Выработанный годами рефлекс помогал отсчитывать убавляющиеся мгновения. Прежние случаи, когда майору приходилось использовать маску, спасали жизнь ему и его людям. У Барагои он ощущал каждое движение шайки озверевших браконьеров, устроивших засаду в шести километрах от них, и отряд обошел их с востока без стрельбы и шума. Перед Капутиром, на самом краю лавовых полей, где спрятаться было просто негде, он вдруг почуял, что маску надо надеть.
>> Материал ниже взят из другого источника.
-- ==== Sys2Proof/Laws/FootSched.lean ====
section
/-!
SUPPORT. Footprints of the definitions of Machine/Sched.lean: which parts of the state each of them may update.
-/
namespace Sys2Proof.Machine

variable {F : Part → Bool} {P : State → Prop}

theorem countArmed_foot (hP : Closed F P) (k_regs : F .regs = true) {s : State} (h_s : P s) : P (countArmed s) := by
    unfold countArmed
    try dsimp only
    repeat' first
      | with_reducible assumption
      | with_reducible apply Closed.wr hP k_regs
      | with_reducible apply ite_closed
      | (intro _ _)
      | (intro _)
      | dsimp only
      | split

theorem schedRecord_foot (hP : Closed F P) (k_regs : F .regs = true) (k_out : F .out = true) (k_router : F .router = true) (k_sched : F .sched = true) (k_maint : F .maint = true) {s : State} {i : Nat} {status : Nat} (h_s : P s) : P (schedRecord s i status) := by
    unfold schedRecord
    try dsimp only
    repeat' first
      | with_reducible assumption
      | with_reducible apply State.raise_foot hP k_regs k_out k_router k_maint
      | with_reducible apply Closed.inc hP k_regs
      | with_reducible apply ite_closed
      | (intro _ _)
      | (intro _)
      | dsimp only
      | split
      | (with_reducible apply Closed.sched hP k_sched)

theorem execSchedLogRecordWrite_foot (hP : Closed F P) (k_regs : F .regs = true) (k_out : F .out = true) (k_router : F .router = true) (k_ring : F .ring = true) (k_sched : F .sched = true) (k_maint : F .maint = true) (k_hbm : F .hbm = true) (k_host : F .host = true) (k_memory : F .memory = true) {s : State} (h_s : P s) : OutP P (execSchedLogRecordWrite s) := by
    unfold execSchedLogRecordWrite
    try dsimp only
    repeat' first
      | with_reducible assumption
      | with_reducible apply outP_next
      | with_reducible apply outP_done
      | (with_reducible refine optP_of (by assumption) ?_)
      | with_reducible exact optP_none
      | with_reducible apply optP_getD
      | with_reducible apply optP_some
      | with_reducible apply ringPush_foot hP k_regs k_out k_router k_maint k_hbm k_host k_memory
      | with_reducible apply ringUnstall_foot hP k_regs k_ring
      | with_reducible apply ringStall_foot hP k_regs k_ring
      | with_reducible apply ite_closed
      | (intro _ _)
      | (intro _)
      | dsimp only
      | split
      | (with_reducible apply Closed.sched hP k_sched)

theorem slotEnd_foot (hP : Closed F P) (k_regs : F .regs = true) (k_out : F .out = true) (k_router : F .router = true) (k_sched : F .sched = true) (k_maint : F .maint = true) {s : State} {i : Nat} {status : Nat} (h_s : P s) : P (slotEnd s i status) := by
    unfold slotEnd
    try dsimp only
    repeat' first
      | with_reducible assumption
      | with_reducible apply schedRecord_foot hP k_regs k_out k_router k_sched k_maint
      | with_reducible apply countArmed_foot hP k_regs
      | with_reducible apply Closed.wr hP k_regs
      | with_reducible apply ite_closed
      | (intro _ _)
      | (intro _)
      | dsimp only
      | split
      | (with_reducible apply Closed.sched hP k_sched)

theorem armSlot_foot (hP : Closed F P) (k_regs : F .regs = true) (k_out : F .out = true) (k_router : F .router = true) (k_sched : F .sched = true) (k_maint : F .maint = true) {s : State} {i : Nat} (h_s : P s) : P (armSlot s i).1 := by
    change FstP P _
    unfold armSlot
    try dsimp only
    repeat' first
      | with_reducible assumption
      | (intro _ _ _)
      | with_reducible apply ite_closed
      | with_reducible apply State.raise_foot hP k_regs k_out k_router k_maint
      | with_reducible apply slotEnd_foot hP k_regs k_out k_router k_sched k_maint
      | with_reducible apply countArmed_foot hP k_regs
      | (with_reducible exact fstP_elim (by assumption))
      | with_reducible apply foldl_fst
      | with_reducible apply Closed.setF hP k_regs
      | with_reducible apply ite_closed
      | (intro _ _)
      | (intro _)
      | dsimp only
      | split
      | with_reducible apply fstP_mk
      | (with_reducible apply Closed.sched hP k_sched)

theorem schedLast_foot (hP : Closed F P) (k_sched : F .sched = true) {s : State} {req : Requester} {i : Nat} {status : Nat} (h_s : P s) : P (schedLast s req i status) := by
    unfold schedLast
    try dsimp only
    repeat' first
      | with_reducible assumption
      | with_reducible apply ite_closed
      | (intro _ _)
      | (intro _)
      | dsimp only
      | split
      | (with_reducible apply Closed.sched hP k_sched)

theorem armCommand_foot (hP : Closed F P) (k_regs : F .regs = true) (k_out : F .out = true) (k_router : F .router = true) (k_sched : F .sched = true) (k_maint : F .maint = true) {s : State} {req : Requester} {i : Nat} (h_s : P s) : P (armCommand s req i) := by
    unfold armCommand
    try dsimp only
    repeat' first
      | with_reducible assumption
      | with_reducible apply schedLast_foot hP k_sched
      | with_reducible apply slotEnd_foot hP k_regs k_out k_router k_sched k_maint
      | with_reducible apply armSlot_foot hP k_regs k_out k_router k_sched k_maint
      | (with_reducible apply fstP_of; with_reducible apply armSlot_foot hP k_regs k_out k_router k_sched k_maint)
      | (with_reducible exact fstP_elim (by assumption))
      | with_reducible apply foldl_fst
      | with_reducible apply ite_closed
      | (intro _ _)
      | (intro _)
      | dsimp only
      | split
      | with_reducible apply fstP_mk

theorem execArm_foot (hP : Closed F P) (k_regs : F .regs = true) (k_out : F .out = true) (k_router : F .router = true) (k_sched : F .sched = true) (k_maint : F .maint = true) {req : Requester} {slot : Fin 256} {s : State} (h_s : P s) : OutP P (execArm req slot s) := by
    unfold execArm
    try dsimp only
    repeat' first
      | with_reducible assumption
      | with_reducible apply outP_next
      | with_reducible apply outP_done
      | with_reducible apply gated_foot hP k_regs k_out k_router k_maint
      | with_reducible apply armCommand_foot hP k_regs k_out k_router k_sched k_maint
      | with_reducible apply ite_closed
      | (intro _ _)
      | (intro _)
      | dsimp only
      | split

theorem disarmCommand_foot (hP : Closed F P) (k_regs : F .regs = true) (k_out : F .out = true) (k_router : F .router = true) (k_sched : F .sched = true) (k_maint : F .maint = true) {s : State} {req : Requester} {i : Nat} (h_s : P s) : P (disarmCommand s req i) := by
    unfold disarmCommand
    try dsimp only
    repeat' first
      | with_reducible assumption
      | with_reducible apply refuse_foot hP k_regs k_out k_router k_maint
      | with_reducible apply schedLast_foot hP k_sched
      | with_reducible apply slotEnd_foot hP k_regs k_out k_router k_sched k_maint
      | with_reducible apply ite_closed
      | (intro _ _)
      | (intro _)
      | dsimp only
      | split

theorem execDisarm_foot (hP : Closed F P) (k_regs : F .regs = true) (k_out : F .out = true) (k_router : F .router = true) (k_sched : F .sched = true) (k_maint : F .maint = true) {req : Requester} {slot : Fin 256} {s : State} (h_s : P s) : OutP P (execDisarm req slot s) := by
    unfold execDisarm
    try dsimp only
    repeat' first
      | with_reducible assumption
      | with_reducible apply outP_next
      | with_reducible apply outP_done
      | with_reducible apply gated_foot hP k_regs k_out k_router k_maint
      | with_reducible apply disarmCommand_foot hP k_regs k_out k_router k_sched k_maint
      | with_reducible apply ite_closed
      | (intro _ _)
      | (intro _)
      | dsimp only
      | split

end Sys2Proof.Machine
end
Она уже успела прорасти, когда Маллесон понял, что над ними барражирует патруль АП с двумя Посредниками, и маска рвется установить с ними связь, и они уже почти нащупали ее, и нашел тогда ложбину, куда загнал животных и людей и накрыл их «хамелеонами», и под экранами уже, сочась кровью, сдирал с себя корчащуюся, сопротивляющуюся маску. Тогда она проросла мучительно глубоко, но сейчас уходила еще глубже, ему казалось, он чувствует, как она въедается в мозг, двадцать секунд, пятнадцать, десять, семь, три. Время истончалось, майор жил только застарелой, багровой, как эта выветренная лава, ненавистью, но маска выедала и ее, все неотвратимее становясь частью его плоти, им самим, уже не им, а…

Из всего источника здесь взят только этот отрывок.